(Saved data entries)
-- ==== Sys2Proof/Machine/Packer.lean ====
section
/-! DEFINITION. half_precision_packer (42_packer.md R91 to R104): the algorithm once for a wide format, and the two
operations. -/

namespace Sys2Proof.Machine

/-- The exponent field of an infinity or NaN of the 16-bit format, in place: `0x7C00` (R28, R94). -/
def infField16 : Nat := expMask Config.half

/-- The sign bit of the result, `s << 15`: the whole result in the zero and tiny cases (R93, R96). -/
def packSign (s : Nat) : Nat := s <<< signShift Config.half

/-- Case over-range (R94), with the significand field of the NaN as a parameter (U1). -/
def packOver (nanSig : Nat) (F : Format) (s ef f : Nat) : Nat :=
  if ef = F.expFieldMax ∧ f ≠ 0 then packSign s ||| infField16 ||| nanSig
  else packSign s ||| infField16

/-- Case subnormal range (R95). A rounding result of 1024 falls into exponent field bit 10 as it is. -/
def packSub (F : Format) (s : Nat) (e : Int) (f : Nat) : Nat :=
  packSign s ||| round10 (implicitBit F + f) (subshift e F.sigBits)

/-- Case normal (R97). The addition carries a rounding result of 1024 into the exponent. -/
def packNormal (F : Format) (s : Nat) (e : Int) (f : Nat) : Nat :=
  packSign s ||| ((rebiasDown e <<< Config.half.sigBits) + round10 f (F.sigBits - Config.keptBits))

/-- `PACK_W(a)` over the parameter `NAN16_SIG` (R91, R92, U1). -/
def packWith (nanSig : Nat) (F : Format) (a : Nat) : Nat :=
  let s := signField F a
  let ef := expField F a
  let e := unbiasedExp F a
  let f := sigField F a
  if ef = 0 ∧ f = 0 then packSign s
  else
    match classDown e with
    | .over => packOver nanSig F s ef f
    | .sub => packSub F s e f
    | .tiny => packSign s
    | .normal => packNormal F s e f

/-- `PACK_W(a)` (R91). -/
def pack (F : Format) (a : Nat) : Nat := packWith Config.nan16Sig F a

/-- PACK32 (R99). -/
def execPack32 (s : State) : Outcome :=
  .next (deliver (zext64 (pack Config.single (operand32 s.a).toNat)) s)

/-- PACK64 (R100). -/
def execPack64 (s : State) : Outcome :=
  .next (deliver (zext64 (pack Config.double (operand64 s.a).toNat)) s)

end Sys2Proof.Machine
end

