-- ==== Sys2Proof/Certificates/Slice0/Obligations.lean ====
section
/-! DEFINITION. The statements for the provers. Each formalises rules of spec/; OBLIGATIONS.json names them. The helpers
of the namespace Sys2Proof.Rules write the spec's pseudocode out with its own constants, apart from the model. -/

namespace Sys2Proof.Rules

open Sys2Proof.Machine

/-- The two wide formats (00_scope.md R12). -/
def IsWide (F : Format) : Prop := F = Config.single ∨ F = Config.double

/-- A next state: `Y` is `v`, `ILL` is 0, and nothing else changed (R23), but for the pair the host has read being added
to the outcomes of the run, which is the model's form of R153 (log 2) and no part of the rule a statement cites. -/
def answers (s : State) (v : Word) : Outcome :=
  .next { s with y := v, ill := 0, outcomes := s.outcomes ++ [{ y := v, ill := 0 }] }

/-- The low `n` bits of `A` as a number (R53). -/
def low (n : Nat) (a : Word) : Nat := a.toNat % 2 ^ n

/-- The pseudocode of R99, with its constants. -/
def pack32 (a : Nat) : Nat :=
  let s := (a >>> 31) &&& 1
  let ef := (a >>> 23) &&& 0xFF
  let e : Int := (ef : Int) - 127
  let f := a &&& 0x007FFFFF
  if ef = 0 ∧ f = 0 then s <<< 15
  else if e > 15 then
    if ef = 0xFF ∧ f ≠ 0 then (s <<< 15) ||| 0x7E00 else (s <<< 15) ||| 0x7C00
  else if e ≥ -24 ∧ e ≤ -15 then
    (s <<< 15) ||| round10 (0x00800000 ||| f) ((-14 - e) + 13).toNat
  else if e < -24 then s <<< 15
  else (s <<< 15) ||| (((e + 15).toNat <<< 10) + round10 f 13)

/-- The pseudocode of R100, with its constants. -/
def pack64 (a : Nat) : Nat :=
  let s := (a >>> 63) &&& 1
  let ef := (a >>> 52) &&& 0x7FF
  let e : Int := (ef : Int) - 1023
  let f := a &&& 0x000FFFFFFFFFFFFF
  if ef = 0 ∧ f = 0 then s <<< 15
  else if e > 15 then
    if ef = 0x7FF ∧ f ≠ 0 then (s <<< 15) ||| 0x7E00 else (s <<< 15) ||| 0x7C00
  else if e ≥ -24 ∧ e ≤ -15 then
    (s <<< 15) ||| round10 (0x0010000000000000 ||| f) ((-14 - e) + 42).toNat
  else if e < -24 then s <<< 15
  else (s <<< 15) ||| (((e + 15).toNat <<< 10) + round10 f 42)

/-- The position of the leading 1 (R108) of a number other than 0, as the base-2 logarithm. -/
def topBit (f : Nat) : Nat := Nat.log2 f

/-- The pseudocode of R113, with its constants. -/
def unpack32 (h : Nat) : Nat :=
  let s := (h >>> 15) &&& 1
  let ef := (h >>> 10) &&& 0x1F
  let f := h &&& 0x3FF
  if ef = 0 ∧ f = 0 then s <<< 31
  else if ef = 0 then
    (s <<< 31) ||| ((topBit f + 103) <<< 23) ||| (((f <<< (10 - topBit f)) &&& 0x3FF) <<< 13)
  else if ef = 0x1F then (s <<< 31) ||| 0x7F800000 ||| (f <<< 13)
  else (s <<< 31) ||| ((ef + 112) <<< 23) ||| (f <<< 13)

/-- The pseudocode of R114, with its constants. -/
def unpack64 (h : Nat) : Nat :=
  let s := (h >>> 15) &&& 1
  let ef := (h >>> 10) &&& 0x1F
  let f := h &&& 0x3FF
  if ef = 0 ∧ f = 0 then s <<< 63
  else if ef = 0 then
    (s <<< 63) ||| ((topBit f + 999) <<< 52) ||| (((f <<< (10 - topBit f)) &&& 0x3FF) <<< 42)
  else if ef = 0x1F then (s <<< 63) ||| 0x7FF0000000000000 ||| (f <<< 42)
  else (s <<< 63) ||| ((ef + 1008) <<< 52) ||| (f <<< 42)

/-- The corner cases R99 lists: operand and result. -/
def pack32Corners : List (Nat × Nat) :=
  [ (0x00000000, 0x0000), (0x80000000, 0x8000), (0x477FE000, 0x7BFF), (0x477FF000, 0x7C00), (0x477FEFFF, 0x7BFF),
    (0x3F801000, 0x3C00), (0x3F803000, 0x3C02), (0x3FFFF000, 0x4000), (0x38800000, 0x0400), (0x387FE000, 0x0400),
    (0x33800000, 0x0001), (0x33C00000, 0x0002), (0x33000000, 0x0000), (0x33400000, 0x0000), (0x7FC00000, 0x7E00),
    (0x7F800001, 0x7E00), (0xFFFFFFFF, 0xFE00), (0xC0200000, 0xC100) ]

/-- The corner cases R100 lists: operand and result. -/
def pack64Corners : List (Nat × Nat) :=
  [ (0x40EFFC0000000000, 0x7BFF), (0x40EFFE0000000000, 0x7C00), (0x40EFFDFFFFFFFFFF, 0x7BFF),
    (0x3FF0020000000000, 0x3C00), (0x3FF0020000000001, 0x3C01), (0x3F0FFC0000000000, 0x0400),
    (0x3E70000000000000, 0x0001), (0x3E60000000000000, 0x0000), (0x3E68000000000000, 0x0000),
    (0x7FF8000000000000, 0x7E00), (0x7FF0000000000001, 0x7E00), (0xFFFFFFFFFFFFFFFF, 0xFE00),
    (0x3FF0000000000000, 0x3C00) ]

/-- The corner cases R113 lists: operand and result. -/
def unpack32Corners : List (Nat × Nat) :=
  [ (0x0000, 0x00000000), (0x8000, 0x80000000), (0x0001, 0x33800000), (0x03FF, 0x387FC000), (0x0400, 0x38800000),
    (0x7BFF, 0x477FE000), (0x7C00, 0x7F800000), (0xFC00, 0xFF800000), (0x7E00, 0x7FC00000), (0x7C01, 0x7F802000),
    (0xFFFF, 0xFFFFE000), (0xC100, 0xC0200000) ]

/-- The corner cases R114 lists: operand and result. -/
def unpack64Corners : List (Nat × Nat) :=
  [ (0x0000, 0x0000000000000000), (0x8000, 0x8000000000000000), (0x0001, 0x3E70000000000000),
    (0x03FF, 0x3F0FF80000000000), (0x0400, 0x3F10000000000000), (0x7BFF, 0x40EFFC0000000000),
    (0x7C00, 0x7FF0000000000000), (0xFC00, 0xFFF0000000000000), (0x7E00, 0x7FF8000000000000),
    (0x7C01, 0x7FF0040000000000), (0xFFFF, 0xFFFFFC0000000000), (0x3C00, 0x3FF0000000000000) ]

/-- How many low bits of `A` each operation uses (R53). -/
def laneOf : Instr → Nat
  | .pack32 => 32
  | .pack64 => 64
  | .unpack32 => 16
  | .unpack64 => 16
  | .getexp32 => 32
  | .getexp64 => 64
  | .getsign32 => 32
  | .getsign64 => 64
  | .getsig32 => 32
  | .getsig64 => 64

/-- The band of R103, where the packer is not the nearest value: `e == -25` and `f != 0`. -/
def InBand (F : Format) (a : Nat) : Prop := unbiasedExp F a = -25 ∧ sigField F a ≠ 0

/-- A line whose operand is a value, as the pair the host presents (R153). -/
def valueLine (p : OpCode × Word) : Line := { op := p.1, operand := .value p.2 }

end Sys2Proof.Rules

open Sys2Proof Sys2Proof.Machine Sys2Proof.Rules

/-! ### Encoding and decoding -/

/-- The words of R57's map, written out, decode to their operations, and the six reserved words of R58 to none. -/
def Obligations.OperationMapWordsDecode : Prop :=
  decode 0b0000#4 = .ok .pack32 ∧ decode 0b0001#4 = .ok .pack64 ∧
  decode 0b0010#4 = .ok .unpack32 ∧ decode 0b0011#4 = .ok .unpack64 ∧
  decode 0b0100#4 = .ok .getexp32 ∧ decode 0b0101#4 = .ok .getexp64 ∧
  decode 0b0110#4 = .ok .getsign32 ∧ decode 0b0111#4 = .ok .getsign64 ∧
  decode 0b1000#4 = .ok .getsig32 ∧ decode 0b1001#4 = .ok .getsig64 ∧
  ∀ op ∈ [0b1010#4, 0b1011#4, 0b1100#4, 0b1101#4, 0b1110#4, 0b1111#4],
    decode op = .error .reservedOperationSelect

/-- The map of R57 (read by match and mask) and the fields `fn`, `w` of R49 to R51 (the encoder) name the same
operation, in both directions: no operation has two codes (R59). -/
def Obligations.DecodeAndEncodeAgree : Prop :=
  ∀ (op : OpCode) (i : Instr), i.wf = true → (decode op = .ok i ↔ encode i = op)

/-- The spec's own decision D3 (R55): every one of the 16 values is one of the ten operations or reserved, and
decoding reads `OP` only: whether a step stops on a reserved select (log 5) depends on nothing but the operation
select presented (log 6). -/
def Obligations.DecodingIsTotalAndReadsOnlyOp : Prop :=
  (∀ op : OpCode, ((∃ i, decode op = .ok i) ∧ op.toNat < 10) ∨
    (decode op = .error .reservedOperationSelect ∧ 10 ≤ op.toNat)) ∧
  (∀ s t : State, (nextLine s).op = (nextLine t).op →
    (step s = .fault .reservedOperationSelect ↔ step t = .fault .reservedOperationSelect))

/-! ### The step, the ports and the frame -/

/-- A step runs the decoded operation: with nothing pending it evaluates the pair on the ports (log 4), else the next
line, whose operand is put on `A` (R48, R143, R153). -/
def Obligations.StepRunsDecodedOperation : Prop :=
  (∀ (s : State) (i : Instr), s.pending = [] → decode s.op = .ok i → step s = exec i s) ∧
  (∀ (s : State) (l : Line) (ls : List Line) (i : Instr) (a : Word), s.pending = l :: ls →
    decode l.op = .ok i → resolve s.outcomes l = some a →
    step s = exec i { s with op := l.op, a := a, pending := ls })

Task details:
Please transcribe the data exactly from its first line. End with the line that contains "def pack (F".

Reply:
-- ==== Sys2Proof/Machine/Packer.lean ====
section
/-! DEFINITION. half_precision_packer (42_packer.md R91 to R104): the algorithm once for a wide format, and the two
operations. -/

namespace Sys2Proof.Machine

/-- The exponent field of an infinity or NaN of the 16-bit format, in place: `0x7C00` (R28, R94). -/
def infField16 : Nat := expMask Config.half

/-- The sign bit of the result, `s << 15`: the whole result in the zero and tiny cases (R93, R96). -/
def packSign (s : Nat) : Nat := s <<< signShift Config.half

/-- Case over-range (R94), with the significand field of the NaN as a parameter (U1). -/
def packOver (nanSig : Nat) (F : Format) (s ef f : Nat) : Nat :=
  if ef = F.expFieldMax ∧ f ≠ 0 then packSign s ||| infField16 ||| nanSig
  else packSign s ||| infField16

/-- Case subnormal range (R95). A rounding result of 1024 falls into exponent field bit 10 as it is. -/
def packSub (F : Format) (s : Nat) (e : Int) (f : Nat) : Nat :=
  packSign s ||| round10 (implicitBit F + f) (subshift e F.sigBits)

/-- Case normal (R97). The addition carries a rounding result of 1024 into the exponent. -/
def packNormal (F : Format) (s : Nat) (e : Int) (f : Nat) : Nat :=
  packSign s ||| ((rebiasDown e <<< Config.half.sigBits) + round10 f (F.sigBits - Config.keptBits))

/-- `PACK_W(a)` over the parameter `NAN16_SIG` (R91, R92, U1). -/
def packWith (nanSig : Nat) (F : Format) (a : Nat) : Nat :=
  let s := signField F a
  let ef := expField F a
  let e := unbiasedExp F a
  let f := sigField F a
  if ef = 0 ∧ f = 0 then packSign s
  else
    match classDown e with
    | .over => packOver nanSig F s ef f
    | .sub => packSub F s e f
    | .tiny => packSign s
    | .normal => packNormal F s e f

/-- `PACK_W(a)` (R91). -/
def pack (F : Format) (a : Nat) : Nat := packWith Config.nan16Sig F a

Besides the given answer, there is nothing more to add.